This document is a working document elaborating on a system to employ artificial intelligence (AI) generally. The system is based on a layered network approach with an SDK for ingesting new data and an interface to interact and setup the AI. In the end, the goal of the system is to:

  1. Provide AI functionality such as decision-making and recommendations with contextual awareness.
  2. Easily add new knowledge to the system
  3. Inspect the system to verify its decisions (XAI, Explainable AI).

The system works on a number of premises

  1. Context is essential to make informed decisions.
  2. Humans are efficient at inference for complex structures; the computer amplifies and leverages that.

The problem space is characterized by the article on AI Tools and the following case studies.

Case Studies

A number of case studies show the potential for the technology.

Detect Identity Theft

Identity theft is becoming a larger and larger problem as we move more functionality to the web. To counter this, we employ various techniques to safeguard systems against identity theft and techniques to detect identity theft.

The domain is highly complex to make automated solutions to, as most features that decide whether a loan application is related to identity theft are not in the specific loan application itself. That is, we can not see from the requested amount, the name, or other features that we deal with fraud. We need to find features that decide fraud outside of the application itself.

Hence, a system to support the task of constantly being able to accommodate new threats should possess a number of properties:

  1. It should be easy for a human user to understand what the system knows.
  2. It should be easy for a human user to teach the system something new. This includes

    • providing new knowledge to the system from the surrounding world, ie. ingest data.
    • processing existing knowledge into abstracted knowledge like coupling related emails in Fraud and Networks.

In particular, the abstracted knowledge is the important part. It is here we encode what "fraud" means. Abstracted knowledge could be an entity called SuspiciousEmployment which is an entity that is related to a Person that is related to an Employment, where the employment is related to a company without any activities.

Lastly, the system should be able to uncover this abstracted knowledge whenever new data is provided. This both means when a batch of existing applications are put in and when just a single loan for a live check is provided. This is the service loan providers integrate against.

Users Documentation

The system connects the work between many different stakeholder: Domain experts, infrastructure specialists, etc. To make sure this is done properly we follow a run book defined in following chapters.

Part 0: Working with an AI Platform

  1. Interaction between developers and domain experts

Part 1: Analysts Book

  1. Exploring Data
  2. Writing Rules

Part 1: Developers Book

  1. Ingesting data
  2. Complex data abstractions

Technical Overview

The short version is that the system works by juxtaposing networks. These networks represents the real world, they are also known as knowledge graph, they can represent derivatives of the real world known as layers, or they can represent decisions, actions, etc.

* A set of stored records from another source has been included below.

-- ==== Sys2Proof/Machine/Bus.lean ====
section
/-! DEFINITION. The management two-wire slave (R640 to R651), the lantern's registers (R635 to R639), and writes to registers
without behaviour of their own (R15). -/

namespace Sys2Proof.Machine

/-! ### The lantern's registers (R635 to R639) -/

/-- The value of the lantern register at an offset, zero where there is none; nothing is cleared by this read (R649). -/
def State.lanReg (s : State) (off : Nat) : Nat :=
  let i := off % 0x200 / 4
  let dom := fun (base : Nat) (f : Nat → Domain → Nat) =>
    if base ≤ off && (off - base) / 4 < 75 then f ((off - base) / 4) (s.domain ((off - base) / 4)) else 0
  if off % 4 ≠ 0 then 0
  else if off < 0x100 then match i with
    | 0 => s.lan.resetCause
    | 1 => s.lan.wakeCause
    | 2 => flag s.lan.held + 2 * flag s.lan.failsafe + 4 * (s.lan.resets % 4)
    | 3 => s.lan.timer % 2 ^ 32
    | 4 => s.lan.timer / 2 ^ 32 % 2 ^ 16
    | _ => 0
  else if off < 0x300 then dom 0x100 fun k d =>
    domCode d.state + 8 * flag d.wakePending + 16 * flag (s.domainBusy k true) + 256 * (d.aborted % 256)
  else if off < 0x500 then dom 0x300 fun _ d => d.votes
  else dom 0x500 fun _ d => d.fallow + 256 * d.hysteresis

/-- A write of a lantern register by Varlet (R15, R631, R636 to R639). -/
def State.lanWrite (s : State) (off v : Nat) : State :=
  if off = 0x004 then { s with lan.wakeCause := s.lan.wakeCause &&& (2 ^ 32 - 1 - v % 2 ^ 32) }
  else if off = 0x00C then { s with lan.timer := s.lan.timer / 2 ^ 32 * 2 ^ 32 + v % 2 ^ 32 }
  else if off = 0x010 then { s with lan.timer := s.lan.timer % 2 ^ 32 + v % 2 ^ 16 * 2 ^ 32 }
  else if off = 0x014 then { s with lan.wdogAt := s.dev.now }
  else if 0x500 ≤ off && off % 4 = 0 && off < 0x500 + 4 * 75 then
    s.modDomain ((off - 0x500) / 4) fun d =>
      { d with fallow := if v % 4 = 0 then d.fallow else v % 4, hysteresis := v / 256 % 2 ^ 24 }
  else s

/-! ### The registers of MTW (R646 to R649) -/

/-- Whether the stewards take requests over MTW: not during boot, while parked, or in a steward reset; recovery mode does
(R642, R706). -/
def State.mtwReady (s : State) : Bool := s.serving .mtw

/-- The alert condition of R650. -/
def State.mtwAlert (s : State) : Bool := s.alertCondition s.mgmt.mtw.cursor

/-- The level of the alert output (R650): released by an answer until a further record meets the condition. -/
def State.alertOut (s : State) : Bool :=
  s.mgmt.mtw.alertEn && s.alertCondition (max s.mgmt.mtw.cursor (s.mgmt.mtw.releasedAt.getD 0))

def State.isFatal (s : State) : Bool := s.dev.fatal || s.dev.phase == .recovery

/-- MTW_STATUS (R647). -/
def State.mtwStatus (s : State) : List Byte :=
  leBytes 1 (flag s.mtwReady + 2 * flag s.isFatal + 4 * flag s.mgmt.mtw.busy + 8 * flag s.mgmt.mtw.response.isSome +
      16 * flag s.lan.held + 32 * flag s.lan.failsafe + 64 * flag s.mtwAlert + 128 * flag (!s.domainA0 0)) ++
    leBytes 1 s.lan.resetCause ++ leBytes 2 (unsignedOf 16 (s.dev.tj.getD 0 0)) ++ leBytes 2 (unsignedOf 16 (s.dev.tj.getD 1 0)) ++
    leBytes 6 s.dev.now ++ leBytes 4 s.lan.nextSeq

/-- The bytes of a register, none for a register byte that names none (R646). MTW_REQ is write-only. -/
def State.mtwReg (s : State) (r : Nat) : Option (List Byte) :=
  match r with
  | 0x00 => some s.mtwStatus
  | 0x01 => some (leBytes 2 0xC212 ++ leBytes 1 s.ident.stepping ++ leBytes 1 1)
  | 0x02 => some (leBytes 1 (flag s.mgmt.mtw.pec + 2 * flag s.mgmt.mtw.alertEn + 4 * s.mgmt.mtw.alertLevel))
  | 0x03 => some (leBytes 2 s.mgmt.mtw.lanAddr)
  | 0x04 => some (leBytes 4 (s.lanReg s.mgmt.mtw.lanAddr))
  | 0x20 => some []
  | 0x21 =>
    let m := if s.mgmt.mtw.busy then [] else s.mgmt.mtw.response.getD []
    some (leBytes 2 m.length ++ m)
  | _ => none

/-! ### Transactions (R640 to R645) -/

/-- The device's 7-bit address (R640). -/
def State.mtwAddr (s : State) : Nat := 0x58 + s.lan.addrSel % 4

/-- One step of the CRC-8 with polynomial x^8 + x^2 + x + 1 (R644). -/
def crcBit (c : Nat) : Nat := if 128 ≤ c then ((2 * c) % 256) ^^^ 7 else 2 * c

def crcByte (c b : Nat) : Nat := crcBit (crcBit (crcBit (crcBit (crcBit (crcBit (crcBit (crcBit (c ^^^ b))))))))

/-- The packet error code over bytes. -/
def crc8 (l : List Nat) : Nat := l.foldl crcByte 0

def nats (l : List Byte) : List Nat := l.map BitVec.toNat

def State.ackMtw (s : State) (ok : Bool) : State := s.emit (.mtwAck ok)

/-- A write that is not acknowledged (R660). -/
def State.nackWrite (s : State) : State := (s.count 0x700 1 1).ackMtw false

/-- Bytes that a master reads from the pointer's register, with the packet error code directly after it (R643, R644);
`before` are the bytes of the transaction so far. -/
def State.mtwReadBytes (s : State) (before : List Nat) (n : Nat) : State :=
  let data := (s.mtwReg s.mgmt.mtw.pointer).getD []
  let all := before ++ [2 * s.mtwAddr + 1] ++ nats data
  let data := if s.mgmt.mtw.pec then data ++ leBytes 1 (crc8 all) else data
  s.emit (.mtwRead (fit n data))

/-- MTW_ADDRESS (R640, R642): an address byte. A write is acknowledged unless a request executes; a read always is, and the
master then reads `n` bytes of the pointer's register. Another address is not acknowledged. -/
def execMtwAddress (addr : Nat) (read : Bool) (n : Nat) (s : State) : Out :=
  .next <|
    if s.dev.phase = .off then s
    else if addr ≠ s.mtwAddr then s.ackMtw false
    else
      let s := s.count 0x700 0 1
      if read then (s.ackMtw true).mtwReadBytes [] n
      else if s.mgmt.mtw.busy then s.nackWrite else s.ackMtw true

/-- The start of a write transaction to a register: whether its address and register bytes are acknowledged, and the state
after (R642, R643). A refusal only because the D0 stewards are in fallow wakes them (R631). -/
def State.mtwBegin (s : State) (reg : Nat) : Bool × State :=
  let s := s.count 0x700 0 1
  if s.mgmt.mtw.busy || (s.mtwReg reg).isNone then (false, s.nackWrite)
  else if reg = 0x20 && !s.mtwReady then (false, s.nackWrite)
  else if reg = 0x20 && !s.domainA0 0 then (false, (s.nackWrite).wakeDomain 0 5)
  else (true, (({ s with mgmt.mtw.pointer := reg }).ackMtw true))

/-- The data of a write without its packet error code, none where that is wrong: then it is not acknowledged, counted and
reported (R644). -/
def State.mtwData (s : State) (reg : Nat) (data : List Byte) : Option (List Byte) × State :=
  if !s.mgmt.mtw.pec then (some data, s)
  else
    let body := data.dropLast
    if leBytes 1 (crc8 ([2 * s.mtwAddr, reg] ++ nats body)) = data.drop body.length then (some body, s)
    else
      let fails := (s.dev.now :: s.mgmt.mtw.pecFails).filter fun t => decide (s.dev.now < t + 1000000000)
      let s := (({ s with mgmt.mtw.pecFails := fails }).count 0x700 2 1).ackMtw false
      (none, s.raise 0x0A05 1 none none (leBytes 4 fails.length))

/-- MTW_QUICK_WRITE (R643): acknowledged, unless a request executes, and ignored. -/
def execMtwQuickWrite (s : State) : Out :=
  .next <|
    if s.dev.phase = .off then s
    else if s.mgmt.mtw.busy then (s.count 0x700 0 1).nackWrite else (s.count 0x700 0 1).ackMtw true

/-- MTW_SET_POINTER (R643): a write of the register byte alone sets the pointer; with a repeated start the register is read,
`n` bytes of it. -/
def execMtwSetPointer (reg : Nat) (readLen : Option Nat) (s : State) : Out :=
  .next <|
    if s.dev.phase = .off then s
    else match s.mtwBegin reg with
      | (false, s) => s
      | (true, s) => match readLen with
        | none => s
        | some n => s.mtwReadBytes [2 * s.mtwAddr, reg] n

/-- A write of an MTW register served by the lantern (R643, R648, R649). -/
def State.mtwWrite (s : State) (reg : Nat) (data : List Byte) : State :=
  match s.mtwBegin reg with
  | (false, s) => s
  | (true, s) => match s.mtwData reg data with
    | (none, s) => s
    | (some d, s) =>
      let v := u8At d 0
      if reg = 0x02 && !d.isEmpty then
        { s with mgmt.mtw.pec := bit v 0, mgmt.mtw.alertEn := bit v 1, mgmt.mtw.alertLevel := bits v 2 2 }
      else if reg = 0x03 && !d.isEmpty then
        { s with mgmt.mtw.lanAddr := (leNat (d.take 2) + (if d.length = 1 then s.mgmt.mtw.lanAddr / 256 * 256 else 0)) % 0x1000 }
      else s

/-- SMBUS_TIMEOUT (R645): the transaction in progress is discarded, and the timeout counted. -/
def execSmbusTimeout (s : State) : Out := .next (if s.dev.phase = .off then s else s.count 0x700 4 1)

/-- ALERT_RESPONSE (R650): while the device drives its alert output it answers with its own address and releases it. -/
def execAlertResponse (s : State) : Out :=
  .next <|
    if s.dev.phase = .off || !s.alertOut then s
    else ({ s with mgmt.mtw.releasedAt := some s.lan.nextSeq }).emit (.mtwRead (leBytes 1 (2 * s.mtwAddr)))

/-- MTW_RESPONSE (R651): Varlet places the response in MTW_RSP. -/
def execMtwResponse (s : State) : Out :=
  .next <| match s.mgmt.mtw.ready with
  | none => s
  | some m => { s with mgmt.mtw.response := some m, mgmt.mtw.ready := none, mgmt.mtw.busy := false }

/-- REGISTER_WRITE (R15, R550, R637, R639, R648, R649): a write that sets RW fields or is ignored. -/
def execRegisterWrite (block : RegBlock) (off : Nat) (data : List Byte) (s : State) : Out :=
  .next <|
    if s.dev.phase = .off then s
    else match block with
    | .tth => s.tthWrite off data
    | .mtw => if off = 0x20 then s else s.mtwWrite off data
    | .lan => s.lanWrite off (leNat (data.take 4))

end Sys2Proof.Machine
end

This provides an AI platform as laid out in Explainable AI with Layered Networks.

Architecture

The system contains following components:

  1. Ingestors
  2. The AI engine
  3. Applications / services.

Ingestors take information from the surrounding world and makes it available to the system. The engine takes several files representing ingested data and integrates it and abstracts it. Lastly the applications and services make it available for actual use.

Ingestors - Creating the Knowledge Graph

Instead of creating one knowledge graph to rule them all, we create several knowledge graphs and maintain them individually. In order to have the highest data leverage it needs to be dead simple to ingest new data.

A knowledge graph has 2 components: a triple store and an ontology. The triple store has the actual information while the ontology is and abstract understanding of this data.

Application

The application layer considers the interaction with other systems. Currently we are developing an Explorer and an API layer for this.